(SUPPLIED INFORMATION begins)

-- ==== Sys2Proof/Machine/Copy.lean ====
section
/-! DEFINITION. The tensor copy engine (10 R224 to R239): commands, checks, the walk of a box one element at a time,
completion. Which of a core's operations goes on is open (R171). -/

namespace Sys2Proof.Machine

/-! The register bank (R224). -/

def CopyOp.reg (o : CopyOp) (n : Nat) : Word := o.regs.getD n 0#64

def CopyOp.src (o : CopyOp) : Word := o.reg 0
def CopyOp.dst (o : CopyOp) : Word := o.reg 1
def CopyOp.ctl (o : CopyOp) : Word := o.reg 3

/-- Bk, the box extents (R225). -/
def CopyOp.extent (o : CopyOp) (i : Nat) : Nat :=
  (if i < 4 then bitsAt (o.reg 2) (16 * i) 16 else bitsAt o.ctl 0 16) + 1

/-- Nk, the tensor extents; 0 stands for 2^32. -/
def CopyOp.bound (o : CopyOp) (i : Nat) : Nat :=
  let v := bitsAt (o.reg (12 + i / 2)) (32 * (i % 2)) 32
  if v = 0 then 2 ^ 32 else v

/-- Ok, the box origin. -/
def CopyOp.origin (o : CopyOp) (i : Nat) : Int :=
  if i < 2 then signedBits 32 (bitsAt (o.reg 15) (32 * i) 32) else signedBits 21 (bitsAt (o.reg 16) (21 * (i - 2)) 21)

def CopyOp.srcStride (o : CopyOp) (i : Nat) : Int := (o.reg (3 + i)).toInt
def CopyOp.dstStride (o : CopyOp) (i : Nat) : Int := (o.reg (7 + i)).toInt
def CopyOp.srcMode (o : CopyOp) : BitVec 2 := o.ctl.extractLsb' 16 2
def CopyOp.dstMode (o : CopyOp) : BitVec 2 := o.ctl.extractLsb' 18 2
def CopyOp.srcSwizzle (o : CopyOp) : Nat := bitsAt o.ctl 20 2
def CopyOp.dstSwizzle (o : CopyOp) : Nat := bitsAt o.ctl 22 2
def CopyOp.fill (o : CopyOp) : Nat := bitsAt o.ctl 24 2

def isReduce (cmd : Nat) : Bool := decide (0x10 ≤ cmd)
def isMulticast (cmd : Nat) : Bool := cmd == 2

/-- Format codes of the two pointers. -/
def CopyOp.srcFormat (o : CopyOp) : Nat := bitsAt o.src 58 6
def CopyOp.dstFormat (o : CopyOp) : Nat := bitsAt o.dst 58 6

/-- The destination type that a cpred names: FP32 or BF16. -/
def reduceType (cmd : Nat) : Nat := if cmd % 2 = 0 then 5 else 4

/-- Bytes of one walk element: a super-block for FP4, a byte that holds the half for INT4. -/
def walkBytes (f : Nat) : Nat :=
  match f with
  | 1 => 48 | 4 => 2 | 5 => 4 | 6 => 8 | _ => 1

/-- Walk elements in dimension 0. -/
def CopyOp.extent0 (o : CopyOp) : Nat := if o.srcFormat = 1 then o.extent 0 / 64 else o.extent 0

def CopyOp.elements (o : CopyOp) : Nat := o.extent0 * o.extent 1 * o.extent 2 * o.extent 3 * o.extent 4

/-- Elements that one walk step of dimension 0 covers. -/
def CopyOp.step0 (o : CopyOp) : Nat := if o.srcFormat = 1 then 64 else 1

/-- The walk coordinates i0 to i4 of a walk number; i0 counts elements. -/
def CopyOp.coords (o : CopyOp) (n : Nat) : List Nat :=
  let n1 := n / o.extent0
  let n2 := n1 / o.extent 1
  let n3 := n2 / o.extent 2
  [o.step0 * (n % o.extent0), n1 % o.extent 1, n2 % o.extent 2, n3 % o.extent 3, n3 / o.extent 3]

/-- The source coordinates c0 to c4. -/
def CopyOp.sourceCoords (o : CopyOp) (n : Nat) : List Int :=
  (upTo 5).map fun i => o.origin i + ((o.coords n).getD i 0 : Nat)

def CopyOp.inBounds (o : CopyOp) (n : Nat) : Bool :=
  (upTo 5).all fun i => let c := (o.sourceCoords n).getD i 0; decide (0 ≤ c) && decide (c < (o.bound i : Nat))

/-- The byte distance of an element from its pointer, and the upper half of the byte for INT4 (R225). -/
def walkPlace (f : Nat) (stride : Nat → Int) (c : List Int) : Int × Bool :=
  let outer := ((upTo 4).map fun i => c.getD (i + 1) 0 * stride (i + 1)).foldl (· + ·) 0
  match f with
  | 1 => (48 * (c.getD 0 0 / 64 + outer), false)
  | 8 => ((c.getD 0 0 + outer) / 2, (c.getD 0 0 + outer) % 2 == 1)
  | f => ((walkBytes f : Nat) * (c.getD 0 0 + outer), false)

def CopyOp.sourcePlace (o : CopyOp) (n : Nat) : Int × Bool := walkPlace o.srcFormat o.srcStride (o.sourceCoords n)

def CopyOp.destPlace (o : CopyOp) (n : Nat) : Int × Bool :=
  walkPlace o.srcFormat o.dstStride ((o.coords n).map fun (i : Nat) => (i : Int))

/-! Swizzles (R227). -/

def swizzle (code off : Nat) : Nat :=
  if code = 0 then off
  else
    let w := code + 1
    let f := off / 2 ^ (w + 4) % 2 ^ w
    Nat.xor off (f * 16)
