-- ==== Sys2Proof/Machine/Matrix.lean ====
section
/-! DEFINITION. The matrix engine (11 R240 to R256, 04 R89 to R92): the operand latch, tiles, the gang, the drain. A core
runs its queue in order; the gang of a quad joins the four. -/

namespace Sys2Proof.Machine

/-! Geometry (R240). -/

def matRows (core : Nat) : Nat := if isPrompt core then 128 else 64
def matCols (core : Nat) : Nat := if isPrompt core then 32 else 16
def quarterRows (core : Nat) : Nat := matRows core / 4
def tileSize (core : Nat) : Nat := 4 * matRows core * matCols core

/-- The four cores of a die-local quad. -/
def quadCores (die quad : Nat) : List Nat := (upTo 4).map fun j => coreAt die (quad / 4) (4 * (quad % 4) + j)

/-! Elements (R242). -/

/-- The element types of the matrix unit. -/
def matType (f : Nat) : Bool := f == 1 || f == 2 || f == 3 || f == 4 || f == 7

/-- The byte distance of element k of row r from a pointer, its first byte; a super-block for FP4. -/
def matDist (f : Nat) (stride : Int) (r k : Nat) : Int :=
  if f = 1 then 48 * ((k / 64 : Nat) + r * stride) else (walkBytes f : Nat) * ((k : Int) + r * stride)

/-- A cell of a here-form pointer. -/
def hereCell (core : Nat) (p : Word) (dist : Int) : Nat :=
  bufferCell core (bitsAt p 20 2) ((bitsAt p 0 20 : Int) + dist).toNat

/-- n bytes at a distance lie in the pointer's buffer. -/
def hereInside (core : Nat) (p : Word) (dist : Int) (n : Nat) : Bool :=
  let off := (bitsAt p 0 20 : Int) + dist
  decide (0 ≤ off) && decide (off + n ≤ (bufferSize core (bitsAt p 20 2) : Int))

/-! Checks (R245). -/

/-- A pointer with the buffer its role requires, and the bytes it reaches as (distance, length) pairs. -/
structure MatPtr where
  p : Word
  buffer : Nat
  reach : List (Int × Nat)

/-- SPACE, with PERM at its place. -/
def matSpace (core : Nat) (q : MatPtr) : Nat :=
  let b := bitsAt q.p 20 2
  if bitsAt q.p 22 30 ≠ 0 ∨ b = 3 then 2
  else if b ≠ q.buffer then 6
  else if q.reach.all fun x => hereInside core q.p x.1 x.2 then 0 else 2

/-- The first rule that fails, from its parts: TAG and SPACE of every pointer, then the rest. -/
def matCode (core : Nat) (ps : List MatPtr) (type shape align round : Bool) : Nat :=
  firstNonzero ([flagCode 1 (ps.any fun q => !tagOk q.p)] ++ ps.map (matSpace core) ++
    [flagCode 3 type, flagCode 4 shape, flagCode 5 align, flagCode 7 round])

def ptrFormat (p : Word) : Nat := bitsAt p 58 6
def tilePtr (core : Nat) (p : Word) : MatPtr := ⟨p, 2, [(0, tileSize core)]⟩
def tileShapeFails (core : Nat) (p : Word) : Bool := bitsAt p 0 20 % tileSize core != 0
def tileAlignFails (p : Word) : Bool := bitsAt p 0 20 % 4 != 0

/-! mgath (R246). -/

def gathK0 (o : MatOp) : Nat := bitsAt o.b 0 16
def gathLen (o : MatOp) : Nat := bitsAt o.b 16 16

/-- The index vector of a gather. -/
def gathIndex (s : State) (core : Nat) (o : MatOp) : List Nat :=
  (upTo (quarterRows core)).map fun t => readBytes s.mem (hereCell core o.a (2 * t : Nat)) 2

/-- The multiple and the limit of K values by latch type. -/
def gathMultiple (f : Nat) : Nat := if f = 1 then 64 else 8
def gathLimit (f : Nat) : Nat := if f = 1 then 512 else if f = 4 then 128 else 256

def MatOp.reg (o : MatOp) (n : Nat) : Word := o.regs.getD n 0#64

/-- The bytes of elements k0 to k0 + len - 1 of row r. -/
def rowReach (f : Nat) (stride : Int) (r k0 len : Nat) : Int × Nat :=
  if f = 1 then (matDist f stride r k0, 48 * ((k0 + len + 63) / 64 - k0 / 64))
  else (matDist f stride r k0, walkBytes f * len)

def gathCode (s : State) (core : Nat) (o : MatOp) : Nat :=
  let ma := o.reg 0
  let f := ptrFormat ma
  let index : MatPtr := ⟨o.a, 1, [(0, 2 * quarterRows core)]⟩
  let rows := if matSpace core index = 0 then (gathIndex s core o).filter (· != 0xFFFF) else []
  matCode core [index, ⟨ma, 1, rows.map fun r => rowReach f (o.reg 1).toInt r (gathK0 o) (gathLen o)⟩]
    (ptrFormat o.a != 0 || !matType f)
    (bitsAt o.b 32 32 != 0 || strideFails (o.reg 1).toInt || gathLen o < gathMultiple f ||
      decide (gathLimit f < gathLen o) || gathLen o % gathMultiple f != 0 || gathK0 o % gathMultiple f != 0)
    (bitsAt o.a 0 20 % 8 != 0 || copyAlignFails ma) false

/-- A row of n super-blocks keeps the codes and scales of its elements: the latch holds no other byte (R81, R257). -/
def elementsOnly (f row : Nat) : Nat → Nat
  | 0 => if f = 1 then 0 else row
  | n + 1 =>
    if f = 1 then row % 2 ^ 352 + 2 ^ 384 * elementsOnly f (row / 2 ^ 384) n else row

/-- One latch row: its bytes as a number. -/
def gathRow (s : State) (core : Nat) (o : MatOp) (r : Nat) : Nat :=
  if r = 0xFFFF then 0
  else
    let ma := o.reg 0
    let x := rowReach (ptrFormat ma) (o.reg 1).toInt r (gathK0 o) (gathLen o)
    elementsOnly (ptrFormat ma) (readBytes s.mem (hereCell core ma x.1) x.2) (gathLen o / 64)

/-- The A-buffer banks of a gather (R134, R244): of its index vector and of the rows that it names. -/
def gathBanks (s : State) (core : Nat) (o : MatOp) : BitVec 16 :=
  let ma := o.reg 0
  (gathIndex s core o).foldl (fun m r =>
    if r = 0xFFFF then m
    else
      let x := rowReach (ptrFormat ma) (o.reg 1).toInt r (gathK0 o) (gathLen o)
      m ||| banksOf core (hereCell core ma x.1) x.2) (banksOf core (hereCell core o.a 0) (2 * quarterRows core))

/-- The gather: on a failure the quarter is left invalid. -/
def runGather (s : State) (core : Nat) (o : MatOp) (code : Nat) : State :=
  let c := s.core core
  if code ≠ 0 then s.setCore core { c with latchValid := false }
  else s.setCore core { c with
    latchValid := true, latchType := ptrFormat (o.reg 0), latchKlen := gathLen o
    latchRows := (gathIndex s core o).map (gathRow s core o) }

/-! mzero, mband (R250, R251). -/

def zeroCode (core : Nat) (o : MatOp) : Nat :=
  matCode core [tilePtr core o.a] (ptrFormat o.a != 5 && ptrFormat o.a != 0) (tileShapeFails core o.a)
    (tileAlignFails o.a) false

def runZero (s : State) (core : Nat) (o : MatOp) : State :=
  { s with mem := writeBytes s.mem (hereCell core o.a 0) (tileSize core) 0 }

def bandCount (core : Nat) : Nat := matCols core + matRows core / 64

(SUPPLIED INFORMATION ends)

* [EXERCISE PROMPT]: Nothing but a number should be given: the count of lines in the data above with the word "BitVec".

* [EXPECTED ANSWER]: 3